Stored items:
/-! ### State.putCore -/

@[simp] theorem State.inputs_putCore (s : State) (c : Nat) (k : Core) : (s.putCore c k).inputs = s.inputs := rfl
@[simp] theorem State.cur_putCore (s : State) (c : Nat) (k : Core) : (s.putCore c k).cur = s.cur := rfl
@[simp] theorem State.stamp_putCore (s : State) (c : Nat) (k : Core) : (s.putCore c k).stamp = s.stamp := rfl
@[simp] theorem State.mem_putCore (s : State) (c : Nat) (k : Core) : (s.putCore c k).mem = s.mem := rfl
@[simp] theorem State.poison_putCore (s : State) (c : Nat) (k : Core) : (s.putCore c k).poison = s.poison := rfl
@[simp] theorem State.spare_putCore (s : State) (c : Nat) (k : Core) : (s.putCore c k).spare = s.spare := rfl
@[simp] theorem State.scaleFrames_putCore (s : State) (c : Nat) (k : Core) : (s.putCore c k).scaleFrames = s.scaleFrames := rfl
@[simp] theorem State.retireList_putCore (s : State) (c : Nat) (k : Core) : (s.putCore c k).retireList = s.retireList := rfl
@[simp] theorem State.retired_putCore (s : State) (c : Nat) (k : Core) : (s.putCore c k).retired = s.retired := rfl
@[simp] theorem State.corrections_putCore (s : State) (c : Nat) (k : Core) : (s.putCore c k).corrections = s.corrections := rfl
@[simp] theorem State.contexts_putCore (s : State) (c : Nat) (k : Core) : (s.putCore c k).contexts = s.contexts := rfl
@[simp] theorem State.cgens_putCore (s : State) (c : Nat) (k : Core) : (s.putCore c k).cgens = s.cgens := rfl
@[simp] theorem State.tlb_putCore (s : State) (c : Nat) (k : Core) : (s.putCore c k).tlb = s.tlb := rfl
@[simp] theorem State.tables_putCore (s : State) (c : Nat) (k : Core) : (s.putCore c k).tables = s.tables := rfl
@[simp] theorem State.walks_putCore (s : State) (c : Nat) (k : Core) : (s.putCore c k).walks = s.walks := rfl
@[simp] theorem State.bindings_putCore (s : State) (c : Nat) (k : Core) : (s.putCore c k).bindings = s.bindings := rfl
@[simp] theorem State.grids_putCore (s : State) (c : Nat) (k : Core) : (s.putCore c k).grids = s.grids := rfl
@[simp] theorem State.gridQueues_putCore (s : State) (c : Nat) (k : Core) : (s.putCore c k).gridQueues = s.gridQueues := rfl
@[simp] theorem State.lastGrid_putCore (s : State) (c : Nat) (k : Core) : (s.putCore c k).lastGrid = s.lastGrid := rfl
@[simp] theorem State.lastQueue_putCore (s : State) (c : Nat) (k : Core) : (s.putCore c k).lastQueue = s.lastQueue := rfl
@[simp] theorem State.teams_putCore (s : State) (c : Nat) (k : Core) : (s.putCore c k).teams = s.teams := rfl
@[simp] theorem State.nextTeam_putCore (s : State) (c : Nat) (k : Core) : (s.putCore c k).nextTeam = s.nextTeam := rfl
@[simp] theorem State.cores_putCore (s : State) (c : Nat) (k : Core) : (s.putCore c k).cores = mput s.cores c k := rfl
@[simp] theorem State.self_putCore (s : State) (c : Nat) (k : Core) : (s.putCore c k).self = s.self := rfl
@[simp] theorem State.domain_putCore (s : State) (c : Nat) (k : Core) : (s.putCore c k).domain = s.domain := rfl
@[simp] theorem State.exports_putCore (s : State) (c : Nat) (k : Core) : (s.putCore c k).exports = s.exports := rfl
@[simp] theorem State.groups_putCore (s : State) (c : Nat) (k : Core) : (s.putCore c k).groups = s.groups := rfl
@[simp] theorem State.detTurn_putCore (s : State) (c : Nat) (k : Core) : (s.putCore c k).detTurn = s.detTurn := rfl
@[simp] theorem State.remap_putCore (s : State) (c : Nat) (k : Core) : (s.putCore c k).remap = s.remap := rfl
@[simp] theorem State.incarnation_putCore (s : State) (c : Nat) (k : Core) : (s.putCore c k).incarnation = s.incarnation := rfl
@[simp] theorem State.owners_putCore (s : State) (c : Nat) (k : Core) : (s.putCore c k).owners = s.owners := rfl
@[simp] theorem State.relayErrors_putCore (s : State) (c : Nat) (k : Core) : (s.putCore c k).relayErrors = s.relayErrors := rfl
@[simp] theorem State.packets_putCore (s : State) (c : Nat) (k : Core) : (s.putCore c k).packets = s.packets := rfl
@[simp] theorem State.fabric_putCore (s : State) (c : Nat) (k : Core) : (s.putCore c k).fabric = s.fabric := rfl
@[simp] theorem State.fabricOut_putCore (s : State) (c : Nat) (k : Core) : (s.putCore c k).fabricOut = s.fabricOut := rfl
@[simp] theorem State.engines_putCore (s : State) (c : Nat) (k : Core) : (s.putCore c k).engines = s.engines := rfl
@[simp] theorem State.collNext_putCore (s : State) (c : Nat) (k : Core) : (s.putCore c k).collNext = s.collNext := rfl
@[simp] theorem State.colls_putCore (s : State) (c : Nat) (k : Core) : (s.putCore c k).colls = s.colls := rfl
@[simp] theorem State.collOut_putCore (s : State) (c : Nat) (k : Core) : (s.putCore c k).collOut = s.collOut := rfl
@[simp] theorem State.collWait_putCore (s : State) (c : Nat) (k : Core) : (s.putCore c k).collWait = s.collWait := rfl
@[simp] theorem State.collErrors_putCore (s : State) (c : Nat) (k : Core) : (s.putCore c k).collErrors = s.collErrors := rfl
@[simp] theorem State.ordRecs_putCore (s : State) (c : Nat) (k : Core) : (s.putCore c k).ordRecs = s.ordRecs := rfl
@[simp] theorem State.ordMsgs_putCore (s : State) (c : Nat) (k : Core) : (s.putCore c k).ordMsgs = s.ordMsgs := rfl
@[simp] theorem State.predictor_putCore (s : State) (c : Nat) (k : Core) : (s.putCore c k).predictor = s.predictor := rfl
@[simp] theorem State.gtc_putCore (s : State) (c : Nat) (k : Core) : (s.putCore c k).gtc = s.gtc := rfl
@[simp] theorem State.gtcOpen_putCore (s : State) (c : Nat) (k : Core) : (s.putCore c k).gtcOpen = s.gtcOpen := rfl
@[simp] theorem State.vfsA_putCore (s : State) (c : Nat) (k : Core) : (s.putCore c k).vfsA = s.vfsA := rfl
@[simp] theorem State.vfsB_putCore (s : State) (c : Nat) (k : Core) : (s.putCore c k).vfsB = s.vfsB := rfl
@[simp] theorem State.vfChanging_putCore (s : State) (c : Nat) (k : Core) : (s.putCore c k).vfChanging = s.vfChanging := rfl
@[simp] theorem State.powerLimit_putCore (s : State) (c : Nat) (k : Core) : (s.putCore c k).powerLimit = s.powerLimit := rfl
@[simp] theorem State.pacers_putCore (s : State) (c : Nat) (k : Core) : (s.putCore c k).pacers = s.pacers := rfl
@[simp] theorem State.throttled_putCore (s : State) (c : Nat) (k : Core) : (s.putCore c k).throttled = s.throttled := rfl
@[simp] theorem State.capped_putCore (s : State) (c : Nat) (k : Core) : (s.putCore c k).capped = s.capped := rfl
@[simp] theorem State.fenced_putCore (s : State) (c : Nat) (k : Core) : (s.putCore c k).fenced = s.fenced := rfl
@[simp] theorem State.withhold_putCore (s : State) (c : Nat) (k : Core) : (s.putCore c k).withhold = s.withhold := rfl
@[simp] theorem State.ringBase_putCore (s : State) (c : Nat) (k : Core) : (s.putCore c k).ringBase = s.ringBase := rfl
@[simp] theorem State.ringLen_putCore (s : State) (c : Nat) (k : Core) : (s.putCore c k).ringLen = s.ringLen := rfl
@[simp] theorem State.ringRead_putCore (s : State) (c : Nat) (k : Core) : (s.putCore c k).ringRead = s.ringRead := rfl
@[simp] theorem State.ringWrite_putCore (s : State) (c : Nat) (k : Core) : (s.putCore c k).ringWrite = s.ringWrite := rfl
@[simp] theorem State.traceKinds_putCore (s : State) (c : Nat) (k : Core) : (s.putCore c k).traceKinds = s.traceKinds := rfl
@[simp] theorem State.samplePeriod_putCore (s : State) (c : Nat) (k : Core) : (s.putCore c k).samplePeriod = s.samplePeriod := rfl
@[simp] theorem State.devTrace_putCore (s : State) (c : Nat) (k : Core) : (s.putCore c k).devTrace = s.devTrace := rfl
@[simp] theorem State.devLost_putCore (s : State) (c : Nat) (k : Core) : (s.putCore c k).devLost = s.devLost := rfl
@[simp] theorem State.blackBox_putCore (s : State) (c : Nat) (k : Core) : (s.putCore c k).blackBox = s.blackBox := rfl
@[simp] theorem State.blackWrite_putCore (s : State) (c : Nat) (k : Core) : (s.putCore c k).blackWrite = s.blackWrite := rfl
@[simp] theorem State.wavelengths_putCore (s : State) (c : Nat) (k : Core) : (s.putCore c k).wavelengths = s.wavelengths := rfl
@[simp] theorem State.linkDown_putCore (s : State) (c : Nat) (k : Core) : (s.putCore c k).linkDown = s.linkDown := rfl
@[simp] theorem State.txSeq_putCore (s : State) (c : Nat) (k : Core) : (s.putCore c k).txSeq = s.txSeq := rfl
@[simp] theorem State.rxSeq_putCore (s : State) (c : Nat) (k : Core) : (s.putCore c k).rxSeq = s.rxSeq := rfl
@[simp] theorem State.unacked_putCore (s : State) (c : Nat) (k : Core) : (s.putCore c k).unacked = s.unacked := rfl
@[simp] theorem State.linkErrors_putCore (s : State) (c : Nat) (k : Core) : (s.putCore c k).linkErrors = s.linkErrors := rfl
@[simp] theorem State.hostOut_putCore (s : State) (c : Nat) (k : Core) : (s.putCore c k).hostOut = s.hostOut := rfl
@[simp] theorem State.wire_putCore (s : State) (c : Nat) (k : Core) : (s.putCore c k).wire = s.wire := rfl
@[simp] theorem State.portsUp_putCore (s : State) (c : Nat) (k : Core) : (s.putCore c k).portsUp = s.portsUp := rfl
@[simp] theorem State.flash_putCore (s : State) (c : Nat) (k : Core) : (s.putCore c k).flash = s.flash := rfl
@[simp] theorem State.measures_putCore (s : State) (c : Nat) (k : Core) : (s.putCore c k).measures = s.measures := rfl
@[simp] theorem State.rollback_putCore (s : State) (c : Nat) (k : Core) : (s.putCore c k).rollback = s.rollback := rfl
@[simp] theorem State.recovery_putCore (s : State) (c : Nat) (k : Core) : (s.putCore c k).recovery = s.recovery := rfl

» **Task directions**
Print again the lines of the entries above that fall between the line holding "s.contexts := rfl" and the line holding "s.walks := rfl", inclusive, exactly as they stand.

» **Answer to this problem**
@[simp] theorem State.contexts_putCore (s : State) (c : Nat) (k : Core) : (s.putCore c k).contexts = s.contexts := rfl
@[simp] theorem State.cgens_putCore (s : State) (c : Nat) (k : Core) : (s.putCore c k).cgens = s.cgens := rfl
@[simp] theorem State.tlb_putCore (s : State) (c : Nat) (k : Core) : (s.putCore c k).tlb = s.tlb := rfl
@[simp] theorem State.tables_putCore (s : State) (c : Nat) (k : Core) : (s.putCore c k).tables = s.tables := rfl
@[simp] theorem State.walks_putCore (s : State) (c : Nat) (k : Core) : (s.putCore c k).walks = s.walks := rfl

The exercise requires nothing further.